— Work order —
Your answer should consist only of the lines below from the one with "t.mram = s.mram)" through the one with "open, no port", copied exactly.
--- Recorded data Enclosed Below ---
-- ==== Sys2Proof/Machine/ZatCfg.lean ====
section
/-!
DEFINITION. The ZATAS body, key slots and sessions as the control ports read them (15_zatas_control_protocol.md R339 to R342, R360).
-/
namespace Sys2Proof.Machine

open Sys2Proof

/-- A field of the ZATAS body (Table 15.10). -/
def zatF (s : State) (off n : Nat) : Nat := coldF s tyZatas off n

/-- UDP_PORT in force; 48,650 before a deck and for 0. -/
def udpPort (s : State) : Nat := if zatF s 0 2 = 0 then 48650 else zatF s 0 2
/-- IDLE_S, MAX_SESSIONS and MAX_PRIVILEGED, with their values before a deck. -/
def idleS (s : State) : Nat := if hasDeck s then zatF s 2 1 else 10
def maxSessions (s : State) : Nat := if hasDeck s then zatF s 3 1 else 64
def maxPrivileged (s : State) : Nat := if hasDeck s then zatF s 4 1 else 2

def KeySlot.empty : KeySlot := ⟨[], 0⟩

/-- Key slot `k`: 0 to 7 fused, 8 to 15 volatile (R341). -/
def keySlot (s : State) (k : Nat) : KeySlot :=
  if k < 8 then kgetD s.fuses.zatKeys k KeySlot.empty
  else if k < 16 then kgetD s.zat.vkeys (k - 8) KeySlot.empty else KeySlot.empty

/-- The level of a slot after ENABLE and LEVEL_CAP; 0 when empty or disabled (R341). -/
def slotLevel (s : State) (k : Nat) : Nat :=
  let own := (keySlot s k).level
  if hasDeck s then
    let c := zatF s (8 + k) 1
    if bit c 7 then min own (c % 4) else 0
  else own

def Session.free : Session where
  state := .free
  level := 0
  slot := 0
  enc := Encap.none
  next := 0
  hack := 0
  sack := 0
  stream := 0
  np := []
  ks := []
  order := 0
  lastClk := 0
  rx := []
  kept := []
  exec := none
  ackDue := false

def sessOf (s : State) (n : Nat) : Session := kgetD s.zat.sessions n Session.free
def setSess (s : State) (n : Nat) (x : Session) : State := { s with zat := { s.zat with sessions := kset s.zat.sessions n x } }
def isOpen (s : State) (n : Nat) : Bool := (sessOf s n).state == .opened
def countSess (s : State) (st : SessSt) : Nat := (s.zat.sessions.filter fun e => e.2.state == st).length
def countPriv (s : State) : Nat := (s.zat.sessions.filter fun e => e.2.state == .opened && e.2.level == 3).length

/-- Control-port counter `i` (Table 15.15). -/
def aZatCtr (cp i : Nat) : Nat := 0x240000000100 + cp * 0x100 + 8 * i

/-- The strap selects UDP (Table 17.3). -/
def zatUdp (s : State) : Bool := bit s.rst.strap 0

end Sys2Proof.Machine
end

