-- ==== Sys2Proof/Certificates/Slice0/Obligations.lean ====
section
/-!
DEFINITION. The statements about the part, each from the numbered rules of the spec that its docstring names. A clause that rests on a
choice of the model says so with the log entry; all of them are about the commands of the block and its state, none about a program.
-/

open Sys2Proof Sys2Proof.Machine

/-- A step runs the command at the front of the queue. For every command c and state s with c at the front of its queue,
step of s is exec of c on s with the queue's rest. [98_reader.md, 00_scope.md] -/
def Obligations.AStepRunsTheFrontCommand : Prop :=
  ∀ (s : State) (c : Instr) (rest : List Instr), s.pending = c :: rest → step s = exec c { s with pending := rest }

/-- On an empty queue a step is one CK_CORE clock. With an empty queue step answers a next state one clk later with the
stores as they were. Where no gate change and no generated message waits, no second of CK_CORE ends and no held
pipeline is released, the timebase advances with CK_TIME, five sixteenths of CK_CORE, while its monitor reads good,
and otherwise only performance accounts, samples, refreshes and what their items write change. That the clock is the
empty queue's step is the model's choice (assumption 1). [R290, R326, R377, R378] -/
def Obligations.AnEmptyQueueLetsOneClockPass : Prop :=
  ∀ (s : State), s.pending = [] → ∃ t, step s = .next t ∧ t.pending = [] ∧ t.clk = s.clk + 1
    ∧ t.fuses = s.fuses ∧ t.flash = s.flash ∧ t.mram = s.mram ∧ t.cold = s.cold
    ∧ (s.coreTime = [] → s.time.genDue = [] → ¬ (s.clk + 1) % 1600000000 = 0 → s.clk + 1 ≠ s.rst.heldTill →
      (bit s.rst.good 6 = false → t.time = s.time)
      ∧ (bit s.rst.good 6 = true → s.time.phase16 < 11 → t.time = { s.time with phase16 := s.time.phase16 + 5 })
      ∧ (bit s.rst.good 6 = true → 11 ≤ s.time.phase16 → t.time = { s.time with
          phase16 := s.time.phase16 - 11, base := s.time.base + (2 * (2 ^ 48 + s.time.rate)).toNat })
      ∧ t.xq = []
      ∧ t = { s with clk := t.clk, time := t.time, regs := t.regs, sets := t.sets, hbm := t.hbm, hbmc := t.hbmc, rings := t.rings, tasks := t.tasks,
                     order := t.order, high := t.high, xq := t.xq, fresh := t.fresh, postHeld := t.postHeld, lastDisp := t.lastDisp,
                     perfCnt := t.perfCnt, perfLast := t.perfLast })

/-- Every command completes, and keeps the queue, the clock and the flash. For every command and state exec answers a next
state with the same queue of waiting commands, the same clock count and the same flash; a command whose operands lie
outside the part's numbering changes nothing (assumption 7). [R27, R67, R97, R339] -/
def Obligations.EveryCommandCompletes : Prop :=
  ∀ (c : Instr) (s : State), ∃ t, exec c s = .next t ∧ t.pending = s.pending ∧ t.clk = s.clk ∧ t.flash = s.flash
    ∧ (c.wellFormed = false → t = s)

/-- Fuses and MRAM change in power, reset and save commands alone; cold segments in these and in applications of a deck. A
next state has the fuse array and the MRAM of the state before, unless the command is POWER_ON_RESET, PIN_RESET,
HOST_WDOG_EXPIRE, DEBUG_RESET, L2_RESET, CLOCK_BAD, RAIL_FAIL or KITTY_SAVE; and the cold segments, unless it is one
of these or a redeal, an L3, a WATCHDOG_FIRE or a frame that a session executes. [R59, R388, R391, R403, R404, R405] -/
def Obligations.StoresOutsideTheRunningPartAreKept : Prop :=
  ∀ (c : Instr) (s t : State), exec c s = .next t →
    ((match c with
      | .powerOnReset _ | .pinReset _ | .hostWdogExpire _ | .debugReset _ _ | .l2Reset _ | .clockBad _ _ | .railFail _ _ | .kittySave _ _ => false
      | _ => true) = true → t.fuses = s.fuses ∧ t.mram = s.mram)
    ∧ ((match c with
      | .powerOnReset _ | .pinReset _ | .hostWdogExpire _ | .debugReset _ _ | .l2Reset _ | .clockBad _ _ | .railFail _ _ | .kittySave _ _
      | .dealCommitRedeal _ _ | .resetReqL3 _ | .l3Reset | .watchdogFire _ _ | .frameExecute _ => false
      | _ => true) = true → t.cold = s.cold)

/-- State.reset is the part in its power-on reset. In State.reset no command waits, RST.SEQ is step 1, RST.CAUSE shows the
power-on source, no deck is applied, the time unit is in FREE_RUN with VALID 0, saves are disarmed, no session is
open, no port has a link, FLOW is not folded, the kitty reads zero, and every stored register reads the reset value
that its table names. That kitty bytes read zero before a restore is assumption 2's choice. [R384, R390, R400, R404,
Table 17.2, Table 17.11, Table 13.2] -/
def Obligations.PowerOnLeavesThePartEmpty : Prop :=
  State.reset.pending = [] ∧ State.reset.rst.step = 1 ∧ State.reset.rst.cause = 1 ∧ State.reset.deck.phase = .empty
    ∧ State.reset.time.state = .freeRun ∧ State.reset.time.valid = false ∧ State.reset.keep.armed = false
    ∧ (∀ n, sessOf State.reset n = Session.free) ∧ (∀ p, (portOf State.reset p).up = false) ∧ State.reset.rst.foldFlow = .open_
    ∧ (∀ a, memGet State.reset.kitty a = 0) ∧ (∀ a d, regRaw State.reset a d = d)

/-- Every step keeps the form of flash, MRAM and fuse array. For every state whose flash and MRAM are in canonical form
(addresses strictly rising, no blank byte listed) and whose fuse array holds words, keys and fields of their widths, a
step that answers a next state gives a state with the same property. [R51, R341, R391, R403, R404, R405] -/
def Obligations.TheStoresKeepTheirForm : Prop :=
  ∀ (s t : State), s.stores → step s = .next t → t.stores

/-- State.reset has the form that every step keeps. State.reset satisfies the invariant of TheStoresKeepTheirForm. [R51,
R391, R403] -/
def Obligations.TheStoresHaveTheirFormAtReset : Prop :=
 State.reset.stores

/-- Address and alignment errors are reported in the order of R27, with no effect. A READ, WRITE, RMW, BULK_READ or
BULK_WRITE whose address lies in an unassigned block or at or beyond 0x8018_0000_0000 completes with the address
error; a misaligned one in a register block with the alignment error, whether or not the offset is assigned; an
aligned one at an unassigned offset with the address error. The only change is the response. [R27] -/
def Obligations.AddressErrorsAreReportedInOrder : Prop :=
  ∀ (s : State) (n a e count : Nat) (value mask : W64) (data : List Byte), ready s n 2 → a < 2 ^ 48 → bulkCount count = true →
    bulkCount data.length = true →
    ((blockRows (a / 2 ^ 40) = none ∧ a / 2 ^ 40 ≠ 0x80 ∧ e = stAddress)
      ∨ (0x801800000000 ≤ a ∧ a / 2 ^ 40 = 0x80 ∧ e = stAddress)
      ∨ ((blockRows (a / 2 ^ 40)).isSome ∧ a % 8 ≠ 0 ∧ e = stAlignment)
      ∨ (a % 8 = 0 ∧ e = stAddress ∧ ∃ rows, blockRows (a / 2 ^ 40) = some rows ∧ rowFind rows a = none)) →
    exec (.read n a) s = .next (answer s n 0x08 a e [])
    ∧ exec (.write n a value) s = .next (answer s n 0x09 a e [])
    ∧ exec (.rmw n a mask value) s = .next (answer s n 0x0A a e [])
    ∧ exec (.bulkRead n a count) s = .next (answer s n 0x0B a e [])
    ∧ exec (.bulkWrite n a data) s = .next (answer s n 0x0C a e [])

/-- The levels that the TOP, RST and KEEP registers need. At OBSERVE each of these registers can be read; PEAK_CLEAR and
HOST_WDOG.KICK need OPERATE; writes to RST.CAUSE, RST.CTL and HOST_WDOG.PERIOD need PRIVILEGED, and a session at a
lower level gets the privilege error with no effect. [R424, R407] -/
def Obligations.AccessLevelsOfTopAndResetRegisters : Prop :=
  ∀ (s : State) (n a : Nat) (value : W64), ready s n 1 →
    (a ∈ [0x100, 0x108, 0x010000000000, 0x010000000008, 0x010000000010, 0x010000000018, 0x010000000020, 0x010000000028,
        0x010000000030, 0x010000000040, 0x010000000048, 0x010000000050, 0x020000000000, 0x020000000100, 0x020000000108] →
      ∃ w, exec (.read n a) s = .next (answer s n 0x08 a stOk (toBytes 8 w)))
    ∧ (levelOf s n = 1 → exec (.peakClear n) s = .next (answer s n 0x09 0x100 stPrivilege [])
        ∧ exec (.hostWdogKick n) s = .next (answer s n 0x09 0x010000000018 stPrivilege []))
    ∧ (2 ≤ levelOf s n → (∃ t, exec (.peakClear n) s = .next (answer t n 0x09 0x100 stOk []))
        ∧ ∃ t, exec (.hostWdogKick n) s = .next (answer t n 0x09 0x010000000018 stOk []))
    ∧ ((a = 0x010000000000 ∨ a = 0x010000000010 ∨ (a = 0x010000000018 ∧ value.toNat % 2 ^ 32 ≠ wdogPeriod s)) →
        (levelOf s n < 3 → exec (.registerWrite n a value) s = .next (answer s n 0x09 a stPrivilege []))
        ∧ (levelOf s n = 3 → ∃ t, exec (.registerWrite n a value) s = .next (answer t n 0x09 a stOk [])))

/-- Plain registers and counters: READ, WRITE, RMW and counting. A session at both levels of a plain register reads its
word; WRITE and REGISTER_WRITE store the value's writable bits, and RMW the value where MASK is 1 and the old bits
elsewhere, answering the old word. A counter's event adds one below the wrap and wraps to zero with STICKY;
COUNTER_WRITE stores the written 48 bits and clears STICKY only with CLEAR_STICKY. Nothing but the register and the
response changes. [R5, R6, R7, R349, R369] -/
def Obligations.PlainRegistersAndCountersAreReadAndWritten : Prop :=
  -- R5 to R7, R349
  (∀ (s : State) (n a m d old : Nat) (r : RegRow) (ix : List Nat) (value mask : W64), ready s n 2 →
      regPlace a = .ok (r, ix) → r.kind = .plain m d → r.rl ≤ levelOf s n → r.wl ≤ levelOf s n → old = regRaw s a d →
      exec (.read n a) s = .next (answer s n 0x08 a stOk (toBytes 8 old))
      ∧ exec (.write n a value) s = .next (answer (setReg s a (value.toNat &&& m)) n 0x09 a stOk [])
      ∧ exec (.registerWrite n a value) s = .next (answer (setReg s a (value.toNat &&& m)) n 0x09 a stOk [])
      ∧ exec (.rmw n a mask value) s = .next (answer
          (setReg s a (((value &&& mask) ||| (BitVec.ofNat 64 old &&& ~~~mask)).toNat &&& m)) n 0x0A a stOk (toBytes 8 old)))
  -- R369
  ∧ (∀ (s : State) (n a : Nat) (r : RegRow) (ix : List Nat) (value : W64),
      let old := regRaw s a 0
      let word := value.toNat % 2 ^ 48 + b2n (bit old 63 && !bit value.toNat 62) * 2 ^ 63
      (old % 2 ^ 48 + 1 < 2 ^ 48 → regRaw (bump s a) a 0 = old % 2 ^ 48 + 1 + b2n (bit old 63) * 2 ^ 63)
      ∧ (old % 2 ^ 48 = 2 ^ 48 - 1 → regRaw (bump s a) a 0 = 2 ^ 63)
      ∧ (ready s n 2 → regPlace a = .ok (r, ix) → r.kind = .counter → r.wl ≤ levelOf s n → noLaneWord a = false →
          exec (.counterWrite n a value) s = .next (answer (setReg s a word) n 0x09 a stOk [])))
--- End of Enclosed Recorded data ---
— Solution to the exercise —
      | _ => true) = true → t.fuses = s.fuses ∧ t.mram = s.mram)
    ∧ ((match c with
      | .powerOnReset _ | .pinReset _ | .hostWdogExpire _ | .debugReset _ _ | .l2Reset _ | .clockBad _ _ | .railFail _ _ | .kittySave _ _
      | .dealCommitRedeal _ _ | .resetReqL3 _ | .l3Reset | .watchdogFire _ _ | .frameExecute _ => false
      | _ => true) = true → t.cold = s.cold)

/-- State.reset is the part in its power-on reset. In State.reset no command waits, RST.SEQ is step 1, RST.CAUSE shows the
power-on source, no deck is applied, the time unit is in FREE_RUN with VALID 0, saves are disarmed, no session is
open, no port has a link, FLOW is not folded, the kitty reads zero, and every stored register reads the reset value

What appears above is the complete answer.